(Given data):

theorem queueTransit_keeps (out : Side) (came : Side) (inst : Option Int) (f : Frame) (s : State) : Keeps s (queueTransit out came inst f s) := by
  unfold queueTransit
  try dsimp only
  (repeat' split) <;> simp [Keeps]
@[simp] theorem queueTransit_pending (out : Side) (came : Side) (inst : Option Int) (f : Frame) (s : State) : (queueTransit out came inst f s).pending = s.pending := (queueTransit_keeps out came inst f s).1
@[simp] theorem queueTransit_clk (out : Side) (came : Side) (inst : Option Int) (f : Frame) (s : State) : (queueTransit out came inst f s).clk = s.clk := (queueTransit_keeps out came inst f s).2.1
@[simp] theorem queueTransit_regs (out : Side) (came : Side) (inst : Option Int) (f : Frame) (s : State) : (queueTransit out came inst f s).regs = s.regs := (queueTransit_keeps out came inst f s).2.2.1
@[simp] theorem queueTransit_masks (out : Side) (came : Side) (inst : Option Int) (f : Frame) (s : State) : (queueTransit out came inst f s).evt.masks = s.evt.masks := (queueTransit_keeps out came inst f s).2.2.2

theorem cutCopy_keeps (out : Side) (f : Frame) (n : Nat) (s : State) : Keeps s (cutCopy out f n s) := by
  unfold cutCopy
  try dsimp only
  (repeat' split) <;> simp [Keeps]
@[simp] theorem cutCopy_pending (out : Side) (f : Frame) (n : Nat) (s : State) : (cutCopy out f n s).pending = s.pending := (cutCopy_keeps out f n s).1
@[simp] theorem cutCopy_clk (out : Side) (f : Frame) (n : Nat) (s : State) : (cutCopy out f n s).clk = s.clk := (cutCopy_keeps out f n s).2.1
@[simp] theorem cutCopy_regs (out : Side) (f : Frame) (n : Nat) (s : State) : (cutCopy out f n s).regs = s.regs := (cutCopy_keeps out f n s).2.2.1
@[simp] theorem cutCopy_masks (out : Side) (f : Frame) (n : Nat) (s : State) : (cutCopy out f n s).evt.masks = s.evt.masks := (cutCopy_keeps out f n s).2.2.2

theorem cutWhole_keeps (out : Side) (came : Side) (f : Frame) (s : State) : Keeps s (cutWhole out came f s) := by
  unfold cutWhole
  try dsimp only
  (repeat' split) <;> simp [Keeps]
@[simp] theorem cutWhole_pending (out : Side) (came : Side) (f : Frame) (s : State) : (cutWhole out came f s).pending = s.pending := (cutWhole_keeps out came f s).1
@[simp] theorem cutWhole_clk (out : Side) (came : Side) (f : Frame) (s : State) : (cutWhole out came f s).clk = s.clk := (cutWhole_keeps out came f s).2.1
@[simp] theorem cutWhole_regs (out : Side) (came : Side) (f : Frame) (s : State) : (cutWhole out came f s).regs = s.regs := (cutWhole_keeps out came f s).2.2.1
@[simp] theorem cutWhole_masks (out : Side) (came : Side) (f : Frame) (s : State) : (cutWhole out came f s).evt.masks = s.evt.masks := (cutWhole_keeps out came f s).2.2.2

theorem forwardAs_keeps (came : Side) (f : Frame) (cut : Frame) (inst : Option Int) (s : State) : Keeps s (forwardAs came f cut inst s).1 := by
  unfold forwardAs
  try dsimp only
  (repeat' split) <;> simp [Keeps]
@[simp] theorem forwardAs_pending (came : Side) (f : Frame) (cut : Frame) (inst : Option Int) (s : State) : (forwardAs came f cut inst s).1.pending = s.pending := (forwardAs_keeps came f cut inst s).1
@[simp] theorem forwardAs_clk (came : Side) (f : Frame) (cut : Frame) (inst : Option Int) (s : State) : (forwardAs came f cut inst s).1.clk = s.clk := (forwardAs_keeps came f cut inst s).2.1
@[simp] theorem forwardAs_regs (came : Side) (f : Frame) (cut : Frame) (inst : Option Int) (s : State) : (forwardAs came f cut inst s).1.regs = s.regs := (forwardAs_keeps came f cut inst s).2.2.1
@[simp] theorem forwardAs_masks (came : Side) (f : Frame) (cut : Frame) (inst : Option Int) (s : State) : (forwardAs came f cut inst s).1.evt.masks = s.evt.masks := (forwardAs_keeps came f cut inst s).2.2.2

theorem forward_keeps (came : Side) (f : Frame) (s : State) : Keeps s (forward came f s).1 := by
  unfold forward
  try dsimp only
  (repeat' split) <;> simp [Keeps]
@[simp] theorem forward_pending (came : Side) (f : Frame) (s : State) : (forward came f s).1.pending = s.pending := (forward_keeps came f s).1
@[simp] theorem forward_clk (came : Side) (f : Frame) (s : State) : (forward came f s).1.clk = s.clk := (forward_keeps came f s).2.1
@[simp] theorem forward_regs (came : Side) (f : Frame) (s : State) : (forward came f s).1.regs = s.regs := (forward_keeps came f s).2.2.1
@[simp] theorem forward_masks (came : Side) (f : Frame) (s : State) : (forward came f s).1.evt.masks = s.evt.masks := (forward_keeps came f s).2.2.2

end Sys2Proof.Machine
end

(Action item):
Given the records above, restate word for word only the lines starting at the one with "cut inst s).2.2.2" and ending at the one with "(forward_keeps came f s).2.1".

(Output of the exercise):
@[simp] theorem forwardAs_masks (came : Side) (f : Frame) (cut : Frame) (inst : Option Int) (s : State) : (forwardAs came f cut inst s).1.evt.masks = s.evt.masks := (forwardAs_keeps came f cut inst s).2.2.2

theorem forward_keeps (came : Side) (f : Frame) (s : State) : Keeps s (forward came f s).1 := by
  unfold forward
  try dsimp only
  (repeat' split) <;> simp [Keeps]
@[simp] theorem forward_pending (came : Side) (f : Frame) (s : State) : (forward came f s).1.pending = s.pending := (forward_keeps came f s).1
@[simp] theorem forward_clk (came : Side) (f : Frame) (s : State) : (forward came f s).1.clk = s.clk := (forward_keeps came f s).2.1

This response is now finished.